#### Required work:
The stretch wanted below opens at the line containing "else s.queueJob g" and closes at the line containing "((((s.updRed fun r". Please return it exactly, with no other lines.

____

-- ==== Sys2Proof/Machine/Red.lean ====
section
/-! DEFINITION. Redundant senders (spec/13): sources of a tile, comparison and eligibility, choice at Tc, switchover,
promotion, joins and snapshots, the state digest. -/

namespace Sys2Proof.Machine

open Sys2Proof

/-! Reason codes of spec/13 (R355). -/

namespace Reason
def joinBusy : Nat := 0x0800
def pairSession : Nat := 0x0801
def pairState : Nat := 0x0802
def joinRefused : Nat := 0x0810
def joinLost : Nat := 0x0811
def snapshotLate : Nat := 0x0812
end Reason

/-- What a transaction's entries change of the sources (R341, R347). -/
def redChanges (before : List (Nat × Word)) (es : List Entry) : List SrcChange :=
  let a := F.RED_TILE_SRC_SRC0.addr
  let w := sparseGet resetWord (entriesOnRegs es before) a
  (if w = sparseGet resetWord before a then [] else [.srcs w]) ++
    es.filterMap fun e => match e with
      | .redSwitch sel => some (.sel sel.toNat)
      | _ => none

/-- The changes that govern image (n, p) come into force: those of commits that have applied, then those of pending ones
whose target is at or before it (R114, R341, R347). -/
def State.takeChanges (s : State) (n p : Nat) : State :=
  let due := s.red.changes.filter fun c => !imgLt n p c.1 c.2.1
  let s := s.updRed fun r => { r with changes := r.changes.filter fun c => imgLt n p c.1 c.2.1 }
  let s := due.foldl (fun (t : State) c => t.sourceChange c.2.2) s
  (s.pendingTxns.filter fun x => (x.state = .pending || x.accepted ≠ 0) && !imgLt n p x.frame x.phase &&
      !s.red.early.contains (x.uid, x.began)).foldl (fun (t : State) x =>
    match redChanges (t.regsOf x) x.entries with
    | [] => t
    | cs => (cs.foldl State.sourceChange t).updRed fun r => { r with early := r.early ++ [(x.uid, x.began)] }) s

/-- The changes of a transaction that applies on a tile: in M5 from its image, else at once (R341, R347). -/
def State.redCommit (s : State) (x : Txn) (before : List (Nat × Word)) : State :=
  if s.red.early.contains (x.uid, x.began) then
    s.updRed fun r => { r with early := r.early.filter fun e => e != (x.uid, x.began) }
  else
    let cs := redChanges before x.entries
    if s.mode = 5 then s.updRed fun r => { r with changes := r.changes ++ cs.map fun c => (x.frame, x.phase, c) }
    else cs.foldl State.sourceChange s

/-! ## Choice of the image at Tc (R342 to R346) -/

/-- A loss of the source in use has been detected: cause 0 link loss, 1 image loss (R345, R346). -/
def State.sourceLossSeen (s : State) (cause : BitVec 1) : State :=
  if s.bit F.RED_TILE_POLICY_SWITCH_EN ∧ s.eligible (1 - s.using') ∧ s.red.switchDue = none then
    s.updRed fun r => { r with switchDue := some (cause, s.tick) }
  else s

/-- Both copies of image (n, p) are complete: their signatures are compared (R342). -/
def State.compareCopies (s : State) (n p : Nat) (sig0 sig1 : Word) : State :=
  let s := (s.bump (F.RED_CNT_COUNT 0)).updRed fun r => { r with compared := r.compared + 1 }
  if sig0 = sig1 then (s.bump (F.RED_CNT_COUNT 1)).updRed fun r => { r with matched := true }
  else
    let first := s.red.matched
    let s := (s.bump (F.RED_CNT_COUNT 2)).updRed fun r => { r with differed := true, matched := false }
    let s := s.setFld F.RED_TILE_STAT_OUT_OF_STEP 1
    let s := s.setFld (F.RED_TILE_MISMATCH_VALUE 0) (n / 2 ^ 32)
    let s := s.setFld (F.RED_TILE_MISMATCH_VALUE 1) n
    let s := s.setFld (F.RED_TILE_MISMATCH_VALUE 2) p
    if first then s.log Rec.outOfStep (bytesBE 4 n ++ wordBytes sig0 ++ wordBytes sig1) p else s

/-- The run of the source not in use at the last Tc of a frame (R343). -/
def State.judgeRun (s : State) : State :=
  let o := 1 - s.using'
  let run := s.redRun o
  let bad := s.red.differed || s.red.missedBy.getD o false
  let s := if ¬ s.twoSources then s
    else if bad then
      let s := s.updRed fun r => { r with run := r.run.set o 0 }
      if run = 8 then s.log Rec.standbyLost ([BitVec.ofNat 8 o] ++ bytesBE 2 (s.sourceAddr o)) else s
    else if s.red.compared = 0 then s
    else s.updRed fun r => { r with run := r.run.set o (min 8 (run + 1)) }
  (s.updRed fun r => { r with compared := 0, differed := false, missedBy := [false, false] }).redBits

/-- Slice images that take no slot go once they lie well behind. -/
def State.pruneSlices (s : State) (n : Nat) : State :=
  s.updTile fun t => { t with imgs := t.imgs.filter fun g => g.slot.isSome || decide (n ≤ g.frame + 8) }

/-- The image chosen waits for its correction (R280); one whose load instant has passed leaves its buffer free. -/
def State.queueJob (s : State) (g : SliceImg) : State :=
  let d := s.driveOf g.frame
  (s.updTile fun t => { t with jobs := t.jobs ++ [{
    frame := g.frame, phase := g.phase, src := g.src, slot := g.slot.getD 0, format := g.format.getD 0,
    fade := d.1, derate := d.2, late := s.tile.lastLoad.any fun l => !imgLt l.1 l.2 g.frame g.phase }] }).startJob

/-- Reaching Tc(n, p): comparison, choice and start of the correction (R280, R342 to R345). -/
def State.correctionDeadline (s : State) (n p : Nat) : State :=
  let fresh := s.tile.lastTc.all fun l => imgLt l.1 l.2 n p
  let regs := s.governing n p
  if s.role ≠ roleTile ∨ s.mode ≠ 5 ∨ ¬ fresh ∨ phasesOf regs ≤ p ∨ ¬ s.at_ (s.tCorrect n p) ∨
      s.tLatch n p ≤ (s.clk : Int) then s
  else
    let s := ((s.updTile fun t => { t with lastTc := some (n, p) }).beginSlice n p).takeChanges n p
    let two := s.twoSources
    let copy (k : Nat) : Option SliceImg := (s.sliceImg k n p).filter fun g => g.complete
    let u := s.using'
    let c0 := copy 0
    let c1 := if two then copy 1 else none
    let mine := if u = 0 then c0 else c1
    let other := if u = 0 then c1 else c0
    let s := match c0, c1 with
      | some a, some b => s.compareCopies n p ((a.sig.map Prod.fst).getD 0) ((b.sig.map Prod.fst).getD 0)
      | _, _ => s
    let s := s.updRed fun r => { r with missedBy := [r.missedBy.getD 0 false || c0.isNone, r.missedBy.getD 1 false || c1.isNone] }
    let s := if two ∧ other.isNone then s.bump (F.RED_CNT_COUNT 4) else s
    let off := s.fld F.LCR_STAT_CFG_ERR ≠ 0
    let s := match mine with
      | some g => if off then s else s.queueJob g
      | none =>
        let s := ((s.bump (F.RED_CNT_COUNT 3)).bump (F.LCR_CNT_COUNT 8)).noteMissing n p
        if other.isSome then s.sourceLossSeen 1 else s
    let s := if p + 1 = phasesOf regs then s.judgeRun else s
    s.pruneSlices n

/-- Loss of the port that carries the source in use (R345): it has left ACTIVE and LIGHT_IDLE, or has delivered no good
link frame for 2 µs in ACTIVE. -/
def State.linkLost (s : State) : State :=
  if s.role ≠ roleTile ∨ s.mode ≠ 5 ∨ s.red.lossSeen then s
  else
    match s.sourcePort with
    | some q =>
      let q := q.toNat
      if ¬ s.carries q ∨ (s.lnkState q = lkActive ∧ (s.lane q).goodAt + usTicks 2 ≤ s.tick) then
        ((((s.updRed fun r => { r with lossSeen := true }).bump (F.RED_CNT_COUNT 5)).setFld
          F.RED_TILE_STAT_LINK_LOSS 1)).sourceLossSeen 0
      else s
    | none => s

/-- The automatic switch (R346). -/
def State.autoSwitch (s : State) (cause : BitVec 1) : State :=
  match s.red.switchDue with
  | some (c, _) =>
    if c ≠ cause then s
    else
      let old := s.using'
      let s := ((s.takeSource (1 - old)).setFld F.RED_TILE_STAT_SWITCHED 1).bump (F.RED_CNT_COUNT 6)
      s.log Rec.redSwitched [BitVec.ofNat 8 old, BitVec.ofNat 8 (1 - old), BitVec.ofNat 8 cause.toNat]
  | none => s

/-! ## RED_SWITCH, promotion, state (R339, R347, R354) -/

/-- `RED_SND_STAT.STATE`. -/
def State.pairState (s : State) : Nat := s.fld F.RED_SND_STAT_STATE

/-- The exchange of M3 and M4 at an apply instant (R347). -/
def State.exchangeNow (s : State) : State :=
  let t := 7 - s.mode
  let e := s.modeErr t true
  let s := (s.setFld F.SYS_MODE_LAST_REQ t).setFld F.SYS_MODE_REQ_ERR e
  if e = 0 then s.enterMode t else s

/-- The effect of `RED_SWITCH` outside a transaction (R347). The tile's change may come up to 4,096 ticks later; it is
made at dispatch (log entry 24). -/
def State.redSwitch (s : State) (sel : Nat) : Res :=
  if s.role = roleSender then okRes (s.requestMode (7 - s.mode) true) else okRes (s.commandSource sel)

/-- Promotion of a standby (R339). -/
def State.promote (s : State) : State :=
  let q := s.fld F.RED_CFG_PAIR_PORT
  if s.role = roleSender ∧ s.mode = 4 ∧ s.pairState = 0 ∧ s.bit F.RED_POLICY_PROMOTE_EN ∧ ¬ s.carries q ∧
      (s.lane q).downAt + usTicks (1000 * s.fld F.RED_POLICY_PROMOTE_MS) ≤ s.tick then
    s.requestMode 3 true
  else s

____

#### Expected output:
      | some g => if off then s else s.queueJob g
      | none =>
        let s := ((s.bump (F.RED_CNT_COUNT 3)).bump (F.LCR_CNT_COUNT 8)).noteMissing n p
        if other.isSome then s.sourceLossSeen 1 else s
    let s := if p + 1 = phasesOf regs then s.judgeRun else s
    s.pruneSlices n

/-- Loss of the port that carries the source in use (R345): it has left ACTIVE and LIGHT_IDLE, or has delivered no good
link frame for 2 µs in ACTIVE. -/
def State.linkLost (s : State) : State :=
  if s.role ≠ roleTile ∨ s.mode ≠ 5 ∨ s.red.lossSeen then s
  else
    match s.sourcePort with
    | some q =>
      let q := q.toNat
      if ¬ s.carries q ∨ (s.lnkState q = lkActive ∧ (s.lane q).goodAt + usTicks 2 ≤ s.tick) then
        ((((s.updRed fun r => { r with lossSeen := true }).bump (F.RED_CNT_COUNT 5)).setFld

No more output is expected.